*Dataset records:*

==========

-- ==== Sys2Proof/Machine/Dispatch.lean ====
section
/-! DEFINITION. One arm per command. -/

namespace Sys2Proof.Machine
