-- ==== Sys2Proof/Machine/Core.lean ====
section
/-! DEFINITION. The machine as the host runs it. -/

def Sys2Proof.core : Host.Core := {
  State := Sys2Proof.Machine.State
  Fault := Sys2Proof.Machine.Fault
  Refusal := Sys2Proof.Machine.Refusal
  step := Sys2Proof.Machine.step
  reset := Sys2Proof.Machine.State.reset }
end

==========

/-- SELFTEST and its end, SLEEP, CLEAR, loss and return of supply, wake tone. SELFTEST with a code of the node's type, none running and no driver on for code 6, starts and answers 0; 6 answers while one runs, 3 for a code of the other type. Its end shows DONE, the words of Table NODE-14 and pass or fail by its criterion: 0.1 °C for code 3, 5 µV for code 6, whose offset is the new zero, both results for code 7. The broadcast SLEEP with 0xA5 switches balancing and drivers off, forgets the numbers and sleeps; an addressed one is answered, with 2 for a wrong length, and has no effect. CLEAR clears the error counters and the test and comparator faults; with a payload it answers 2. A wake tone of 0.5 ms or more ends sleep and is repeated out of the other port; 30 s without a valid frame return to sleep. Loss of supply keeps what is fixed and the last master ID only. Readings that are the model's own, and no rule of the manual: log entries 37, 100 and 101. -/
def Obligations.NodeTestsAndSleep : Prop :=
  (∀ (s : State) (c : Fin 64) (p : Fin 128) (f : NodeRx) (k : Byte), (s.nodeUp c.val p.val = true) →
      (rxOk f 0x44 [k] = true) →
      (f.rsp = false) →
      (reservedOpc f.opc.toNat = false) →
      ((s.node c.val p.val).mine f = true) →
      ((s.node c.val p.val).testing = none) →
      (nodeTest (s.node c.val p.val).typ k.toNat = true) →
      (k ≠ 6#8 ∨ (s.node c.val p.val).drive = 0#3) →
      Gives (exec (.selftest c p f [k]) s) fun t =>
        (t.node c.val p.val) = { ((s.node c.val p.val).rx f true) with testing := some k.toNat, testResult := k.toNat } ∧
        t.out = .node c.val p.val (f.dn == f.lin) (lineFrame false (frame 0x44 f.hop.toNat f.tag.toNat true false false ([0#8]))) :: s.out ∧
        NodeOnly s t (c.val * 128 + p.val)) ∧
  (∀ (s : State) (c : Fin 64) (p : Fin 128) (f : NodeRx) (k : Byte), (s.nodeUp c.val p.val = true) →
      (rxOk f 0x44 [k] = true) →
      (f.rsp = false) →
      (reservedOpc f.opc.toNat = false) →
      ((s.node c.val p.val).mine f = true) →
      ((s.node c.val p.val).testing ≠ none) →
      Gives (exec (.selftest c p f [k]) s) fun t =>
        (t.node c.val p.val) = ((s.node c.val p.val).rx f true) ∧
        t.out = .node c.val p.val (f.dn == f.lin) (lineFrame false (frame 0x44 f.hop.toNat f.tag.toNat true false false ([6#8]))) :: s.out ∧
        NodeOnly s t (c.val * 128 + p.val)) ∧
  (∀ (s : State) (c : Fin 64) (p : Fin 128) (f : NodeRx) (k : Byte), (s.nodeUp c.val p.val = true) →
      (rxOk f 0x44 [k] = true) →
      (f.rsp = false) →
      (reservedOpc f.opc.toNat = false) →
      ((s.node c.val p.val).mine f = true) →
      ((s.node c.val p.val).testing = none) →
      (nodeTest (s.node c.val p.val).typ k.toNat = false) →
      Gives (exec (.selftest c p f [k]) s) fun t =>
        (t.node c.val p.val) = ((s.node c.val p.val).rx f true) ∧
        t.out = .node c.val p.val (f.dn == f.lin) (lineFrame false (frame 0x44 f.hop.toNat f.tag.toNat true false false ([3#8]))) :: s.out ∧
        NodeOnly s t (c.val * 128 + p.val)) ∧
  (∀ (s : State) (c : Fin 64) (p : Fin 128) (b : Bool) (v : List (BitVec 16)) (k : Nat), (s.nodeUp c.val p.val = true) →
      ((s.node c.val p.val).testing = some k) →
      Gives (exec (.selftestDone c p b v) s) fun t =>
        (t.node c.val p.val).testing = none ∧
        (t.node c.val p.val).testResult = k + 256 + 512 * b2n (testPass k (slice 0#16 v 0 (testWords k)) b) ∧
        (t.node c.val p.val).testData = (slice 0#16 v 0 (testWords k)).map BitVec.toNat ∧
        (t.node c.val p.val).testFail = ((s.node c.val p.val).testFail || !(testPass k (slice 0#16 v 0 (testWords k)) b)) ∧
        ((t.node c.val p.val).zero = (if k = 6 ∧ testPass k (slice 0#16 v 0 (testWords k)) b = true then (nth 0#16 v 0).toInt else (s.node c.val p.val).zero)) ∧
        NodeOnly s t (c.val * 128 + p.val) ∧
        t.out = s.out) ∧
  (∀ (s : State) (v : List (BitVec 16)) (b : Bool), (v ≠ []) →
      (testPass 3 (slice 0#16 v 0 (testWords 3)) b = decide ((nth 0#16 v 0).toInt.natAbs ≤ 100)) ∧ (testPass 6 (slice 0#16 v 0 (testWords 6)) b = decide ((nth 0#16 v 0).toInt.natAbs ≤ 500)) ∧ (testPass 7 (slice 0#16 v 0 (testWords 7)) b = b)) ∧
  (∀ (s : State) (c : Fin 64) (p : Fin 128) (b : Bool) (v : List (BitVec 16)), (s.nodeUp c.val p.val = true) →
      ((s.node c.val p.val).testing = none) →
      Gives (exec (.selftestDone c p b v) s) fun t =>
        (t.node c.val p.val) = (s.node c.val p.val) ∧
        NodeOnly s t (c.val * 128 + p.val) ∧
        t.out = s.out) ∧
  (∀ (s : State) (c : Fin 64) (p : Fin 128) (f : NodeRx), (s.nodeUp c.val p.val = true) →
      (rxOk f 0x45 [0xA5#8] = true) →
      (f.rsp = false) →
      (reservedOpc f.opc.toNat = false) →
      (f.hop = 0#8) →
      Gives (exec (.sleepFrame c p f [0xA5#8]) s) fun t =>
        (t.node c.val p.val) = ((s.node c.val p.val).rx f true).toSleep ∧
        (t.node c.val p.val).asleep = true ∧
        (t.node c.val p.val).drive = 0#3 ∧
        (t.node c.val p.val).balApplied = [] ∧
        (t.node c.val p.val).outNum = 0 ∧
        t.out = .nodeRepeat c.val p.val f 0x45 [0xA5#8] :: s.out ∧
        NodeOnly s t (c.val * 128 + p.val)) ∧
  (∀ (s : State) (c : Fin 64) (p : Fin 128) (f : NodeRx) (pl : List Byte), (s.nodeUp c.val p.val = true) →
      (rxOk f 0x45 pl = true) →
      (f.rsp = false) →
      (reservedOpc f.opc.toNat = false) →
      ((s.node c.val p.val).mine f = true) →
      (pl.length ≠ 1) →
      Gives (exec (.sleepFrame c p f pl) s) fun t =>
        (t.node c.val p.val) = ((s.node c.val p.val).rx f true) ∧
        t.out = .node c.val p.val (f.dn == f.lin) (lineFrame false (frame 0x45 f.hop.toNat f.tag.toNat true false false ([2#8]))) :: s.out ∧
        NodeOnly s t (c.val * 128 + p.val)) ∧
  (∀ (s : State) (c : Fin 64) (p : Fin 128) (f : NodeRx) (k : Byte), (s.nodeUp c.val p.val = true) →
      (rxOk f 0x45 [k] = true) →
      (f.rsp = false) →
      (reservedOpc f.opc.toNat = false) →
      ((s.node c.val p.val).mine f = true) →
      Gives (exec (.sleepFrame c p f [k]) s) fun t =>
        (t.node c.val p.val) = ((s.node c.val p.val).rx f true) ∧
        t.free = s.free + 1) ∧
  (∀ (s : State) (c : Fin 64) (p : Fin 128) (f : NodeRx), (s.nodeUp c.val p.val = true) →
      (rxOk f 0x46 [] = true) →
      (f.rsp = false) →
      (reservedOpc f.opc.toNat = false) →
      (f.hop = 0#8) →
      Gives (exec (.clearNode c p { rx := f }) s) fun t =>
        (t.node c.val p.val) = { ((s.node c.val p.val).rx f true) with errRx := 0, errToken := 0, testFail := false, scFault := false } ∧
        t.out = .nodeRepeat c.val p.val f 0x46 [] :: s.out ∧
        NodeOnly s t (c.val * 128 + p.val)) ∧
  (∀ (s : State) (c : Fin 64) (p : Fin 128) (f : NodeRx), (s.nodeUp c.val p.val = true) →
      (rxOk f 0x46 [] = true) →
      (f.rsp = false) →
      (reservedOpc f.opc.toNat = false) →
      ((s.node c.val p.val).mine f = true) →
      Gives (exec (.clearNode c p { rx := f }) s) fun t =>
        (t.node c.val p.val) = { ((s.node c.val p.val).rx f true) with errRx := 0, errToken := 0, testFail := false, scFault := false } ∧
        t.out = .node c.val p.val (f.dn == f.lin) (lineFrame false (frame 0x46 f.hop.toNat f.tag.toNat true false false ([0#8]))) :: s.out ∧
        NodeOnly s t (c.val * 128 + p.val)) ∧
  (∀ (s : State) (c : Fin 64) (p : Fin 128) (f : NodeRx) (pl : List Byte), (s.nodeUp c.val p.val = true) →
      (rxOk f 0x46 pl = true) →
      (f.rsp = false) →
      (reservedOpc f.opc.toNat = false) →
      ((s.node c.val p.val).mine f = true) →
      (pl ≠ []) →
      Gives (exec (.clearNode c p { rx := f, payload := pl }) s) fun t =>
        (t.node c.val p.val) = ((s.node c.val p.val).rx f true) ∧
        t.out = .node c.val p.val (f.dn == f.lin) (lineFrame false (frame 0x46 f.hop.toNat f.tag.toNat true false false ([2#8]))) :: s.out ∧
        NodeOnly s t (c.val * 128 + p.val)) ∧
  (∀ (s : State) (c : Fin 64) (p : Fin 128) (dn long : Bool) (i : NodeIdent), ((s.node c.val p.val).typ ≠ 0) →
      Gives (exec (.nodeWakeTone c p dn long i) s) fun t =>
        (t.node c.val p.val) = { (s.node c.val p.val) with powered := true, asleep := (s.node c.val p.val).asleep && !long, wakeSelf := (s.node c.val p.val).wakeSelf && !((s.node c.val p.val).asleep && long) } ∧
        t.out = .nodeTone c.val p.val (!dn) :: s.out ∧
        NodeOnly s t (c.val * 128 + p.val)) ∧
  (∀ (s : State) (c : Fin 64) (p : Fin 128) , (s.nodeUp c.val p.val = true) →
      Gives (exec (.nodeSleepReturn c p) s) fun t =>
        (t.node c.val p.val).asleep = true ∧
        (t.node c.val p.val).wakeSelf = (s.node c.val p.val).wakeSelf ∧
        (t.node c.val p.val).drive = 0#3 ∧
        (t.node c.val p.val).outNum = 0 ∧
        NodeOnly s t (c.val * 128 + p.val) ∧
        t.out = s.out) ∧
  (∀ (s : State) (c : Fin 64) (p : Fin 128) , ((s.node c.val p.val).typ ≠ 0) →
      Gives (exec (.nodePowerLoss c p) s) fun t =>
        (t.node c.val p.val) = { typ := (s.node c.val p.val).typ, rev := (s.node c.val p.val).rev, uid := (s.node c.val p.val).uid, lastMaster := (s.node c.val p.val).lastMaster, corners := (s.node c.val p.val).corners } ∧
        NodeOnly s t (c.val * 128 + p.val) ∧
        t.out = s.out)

==========

*Goal of the exercise:*
Copy all lines above containing the string "length".

*Final answer:*
/-- SELFTEST and its end, SLEEP, CLEAR, loss and return of supply, wake tone. SELFTEST with a code of the node's type, none running and no driver on for code 6, starts and answers 0; 6 answers while one runs, 3 for a code of the other type. Its end shows DONE, the words of Table NODE-14 and pass or fail by its criterion: 0.1 °C for code 3, 5 µV for code 6, whose offset is the new zero, both results for code 7. The broadcast SLEEP with 0xA5 switches balancing and drivers off, forgets the numbers and sleeps; an addressed one is answered, with 2 for a wrong length, and has no effect. CLEAR clears the error counters and the test and comparator faults; with a payload it answers 2. A wake tone of 0.5 ms or more ends sleep and is repeated out of the other port; 30 s without a valid frame return to sleep. Loss of supply keeps what is fixed and the last master ID only. Readings that are the model's own, and no rule of the manual: log entries 37, 100 and 101. -/
      (pl.length ≠ 1) →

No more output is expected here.